Alexander Technique in Glasgow

If Yogi Berra had not existed, someone would have felt obliged to make him up.


Widely regarded as one of the greatest catchers in baseball history, he left a rich seam of unintentional witticisms that would credit any scriptwriter. His gems include:


"Ninety percent of baseball is mental; the other half is physical."

"It's déjà vu all over again."

"You can observe a lot by watching."

"Always go to other people's funerals; otherwise they won't go to yours."

"A nickel ain't worth a dime anymore"

"If you can’t imitate him, don’t copy him.”


And, explaining why he no longer frequented a particular restaurant: "Nobody goes there anymore. It's too crowded."


But his "Yogi-isms" are not to be dismissed. Apparently nonsensical, they entertain because they each contain a truth that has been condensed into fewer words than might be thought possible.


In 1972, defending his team's poor position part-way through a league, he opined: "It ain't over till it's over." As much a gem of foolish wisdom as any other Yogi-ism, it is now part of our language.


I therefore give Yogi full credit for the most pithy elucidation of the relationship between the world of conceptual thinking and that of reality:


"In theory, theory and practice are the same. But in practice, they are not."


I find it impossible to read that sentence just once. I am always obliged to savour it two or three times in order to fully enjoy its terse complexity.


Theory, endlessly useful though it can be, cannot be more than a model of reality: a simplification of it.


Theory suggests a way in which things work, but being a simplification it cannot take into account all possibilities. After all, there is only one thing that is as complicated as the universe, and that is the universe itself.

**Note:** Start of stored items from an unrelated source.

/-- A command whose operand is computed from CLIMATE and TARGET raises their errors (spec/60_exceptions.md R234,
R235), if the operand has no value for a NaN. -/
theorem climateErrors_of_withClimate {α : Type} {i : Instr} {operand : State → Climate → Word → Option α}
    {effect : α → State → State} (hexec : ∀ s, exec i s = .next (withClimate (operand s) effect s))
    (hnan : ∀ s c t, nanBits t → operand s c t = none) : climateErrors i := by
  refine fun s => ⟨fun hunset => ?_, fun hc ht hbits => ?_⟩
  · rw [hexec, withClimate_uninit hunset, raise_eq]
  · rw [hexec, withClimate_badTemp hc ht (hnan s _ _ hbits), raise_eq]

theorem encodeRecord_nan (c : Climate) {t : Word} (h : nanBits t) : encodeRecord c t = none := by
  rw [encodeRecord, (encTemp_none t).mpr h, Option.map_none]

/-- The record carries the checksum of its own codes (spec/43_semantic_mapper.md R190, spec/44_checksum.md R200). -/
theorem toNat_csum_encodeRecord {c : Climate} {t : Word} {r : ProtocolFields} (h : encodeRecord c t = some r) :
    r.csum.toNat = (r.tempCode.toNat + r.modeCode.toNat + 2) % 16 := by
  obtain ⟨code, -, rfl⟩ := Option.map_eq_some_iff.mp h
  exact toNat_computeChecksum _ _

/-- FLAGS after a Variant A transmission: power, swing, light and tree-icon (spec/41_frame_encoder.md R134). -/
theorem packFlags_shownA (power swing : Bool) : packFlags power swing false false true true false =
    (if power then 1 else 0) ||| (if swing then 2 else 0) ||| 0x30 := by
  revert power swing
  decide

/-- FLAGS with power and swing alone (spec/41_frame_encoder.md R136, spec/43_semantic_mapper.md R190). -/
theorem packFlags_powerSwing (power swing : Bool) : packFlags power swing false false false false false =
    (if power then 1 else 0) ||| (if swing then 2 else 0) := by
  revert power swing
  decide

/-- What a Variant A transmission leaves: the stepped blade, the frame with its code, and the record shown. -/
theorem txA_eq (r : ProtocolFields) (s : State) :
    txA r s = { s with
      blade := bladeNext s.params s.blade (swingFlag r)
      txq := s.txq ++ [⟨38000, framed (layoutA r.modeCode (powerFlag r) r.fanCode (swingFlag r) r.tempCode
        (bladeCode s.params (bladeNext s.params s.blade (swingFlag r))) r.csum)⟩]
      fields := { r with
        blade := bladeCode s.params (bladeNext s.params s.blade (swingFlag r))
        flags := (if powerFlag r then 1 else 0) ||| (if swingFlag r then 2 else 0) ||| 0x30 } } := by
  rw [← frameA_eq, ← packFlags_shownA]
  rfl

/-- What a Variant B transmission leaves: the frame and the record shown; the blade is not stepped. -/
theorem txB_eq (r : ProtocolFields) (s : State) :
    txB r s = { s with
      txq := s.txq ++ [⟨38000, framed (layoutB r.modeCode (powerFlag r) r.fanCode r.tempCode r.csum)⟩]
      fields := { r with
        blade := 0
        flags := (if powerFlag r then 1 else 0) ||| (if swingFlag r then 2 else 0) } } := by
  rw [← frameB_eq, ← packFlags_powerSwing]
  rfl

/-- Settles O39: the word's checks are the opcode row's, the errors those of the operand, and the record's codes
and flags are those of CLIMATE and TARGET. -/
theorem txSendsTheVariantAFrame : Obligations.TxSendsTheVariantAFrame := by
  refine ⟨runsPlain_of_row fun _ => rfl,
    climateErrors_of_withClimate exec_tx fun _ c _ => encodeRecord_nan c, fun s hready hvariant => ?_⟩
  obtain ⟨r, hrecord, htemp, hmode, hfan⟩ := encodeRecord_ready hready
  obtain ⟨hpower, hswing⟩ := flags_encodeRecord hrecord
  refine ⟨r.tempCode, r.csum, _, _, htemp, hmode ▸ toNat_csum_encodeRecord hrecord, rfl, rfl, ?_⟩
  rw [exec_tx_ready hready hrecord, transmitFrame_a r hvariant, txA_eq, hmode, hfan, hpower, hswing]

/-- Settles O40: as for Variant A, with the layout of Variant B and no step of the blade. -/
theorem txSendsTheVariantBFrame : Obligations.TxSendsTheVariantBFrame := by
  intro s hready hvariant
  obtain ⟨r, hrecord, htemp, hmode, hfan⟩ := encodeRecord_ready hready
  obtain ⟨hpower, hswing⟩ := flags_encodeRecord hrecord
  refine ⟨r.tempCode, r.csum, htemp, hmode ▸ toNat_csum_encodeRecord hrecord, ?_⟩
  rw [exec_tx_ready hready hrecord, transmitFrame_b r hvariant, txB_eq, hmode, hfan, hpower, hswing]

end Sys2Proof.Machine
end

section
/-! PROOFS. The Frame Decoder's commands RX and RXCLR (spec/42_frame_decoder.md R150-R168): what an RX does to a
state, as a function fixed by CTRL.VARIANT, the parameters and RXCAP alone, and the statements about both. -/

namespace Sys2Proof.Machine

/-! ### RXCLR -/

theorem exec_rxclr (s : State) : exec .rxclr s = .next (complete (clearCapture s)) := rfl

theorem clearCapture_eq (s : State) :
    clearCapture s = { s with rxcap := [], status := { s.status with rxovf := false } } := rfl

/-- Settles O22: RXCLR has no operand to check, and an empty RXCAP reads as RXLEN = 0. -/
theorem rxclrEmptiesTheCapture : Obligations.RxclrEmptiesTheCapture := by
  refine ⟨runsPlain_of_row fun _ => rfl, fun s => ⟨_, exec_rxclr s, rfl, ?_⟩⟩
  rw [complete_eq, clearCapture_eq]

/-! ### The effects of RX -/

/-- All an RX under a variant can do to the state, whatever the state: reject with a reason
(spec/42_frame_decoder.md R164), accept a Variant A record (R157), or keep the raw bytes of a Variant B frame and
accept the zero record (R162, R163). -/
inductive RxEffect : Variant → (State → State) → Prop where
  | reject {v : Variant} {reason : Reason} (h : reason ≠ .none) : RxEffect v (withReject reason)
  | acceptA (r : ProtocolFields) : RxEffect .a (withAccept r (decodeRecord r))
  | acceptB (b : List Byte) : RxEffect .b fun s => withAccept .zero (decodeRecord .zero) (setRawBytes b s)

/-- Every RX has one of the effects, and the variant, the parameters and the capture alone fix which
(spec/42_frame_decoder.md R167). -/
theorem exec_rx_effect (v : Variant) (p : Params) (cap : List Pulse) :
    ∃ f, RxEffect v f ∧
      ∀ s : State, s.variant = v → s.params = p → s.rxcap = cap → exec .rx s = .next (f s) := by
  cases v with
  | a =>
    cases hscan : rxA p cap with
    | found r pos =>
      refine ⟨_, .acceptA r, ?_⟩
      rintro s hvariant rfl rfl
      rw [exec_rx_a hvariant, receiveA_found hscan]
    | rejected reason pos =>
      refine ⟨_, .reject (hasReason_rxA p cap reason pos hscan), ?_⟩
      rintro s hvariant rfl rfl
      rw [exec_rx_a hvariant, receiveA_rejected hscan]
  | b =>
    cases hscan : rxB p cap with
    | found b pos =>
      refine ⟨_, .acceptB b, ?_⟩
      rintro s hvariant rfl rfl
      rw [exec_rx_b hvariant, receiveB_found hscan]
    | rejected reason pos =>
      refine ⟨_, .reject (hasReason_rxB p cap reason pos hscan), ?_⟩
      rintro s hvariant rfl rfl
      rw [exec_rx_b hvariant, receiveB_rejected hscan]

This is not to belittle the use of concepts, but to admit that they are only useful because they are simplifications. A theory that accounts for everything is as unwieldy as a map at a scale of 1:1;


And then came the grandest idea of all! We actually made a map of the country, on the scale of a mile to the mile!"


"Have you used it much?" I enquired.

"It has never been spread out, yet," said Mein Herr: "the farmers objected: they said it would cover the whole country, and shut out the sunlight! So we now use the country itself, as its own map, and I assure you it does nearly as well.

-- Lewis Carroll, Sylvie and Bruno Concluded (1893).


Quite so. If the fastidious application of theory gets in the way of practice, which should be prioritised? Is that even a choice?


It is a choice that is often poorly made in our dealings with that most complicated of landscapes; other people. We already have a theory and we do our damndest to get it to fit the circumstances. And when the only tool you have is a hammer, everything starts to look like a nail..


And so we should use our theories only as guidelines and pay more attention to the reality of the person in front of us; maintain those strong opinions, but only hold them lightly.


Yogi himself was not averse to strong opinions. He unsuccessfully sued Hanna-Barbera for defamation over how similarly-named their cartoon bear was. It is ironic how Yogi Bear the cartoon has since eclipsed Yogi Berra the man.


In 2005 The Economist magazine named Berra the "Wisest Fool of the Past 50 Years". One measure of that contradiction is the online debate about who first make that key statement about theory and practice; the other contender is Albert Einstein.


Mind you, as Berra once told a reporter "I really didn't say everything I said."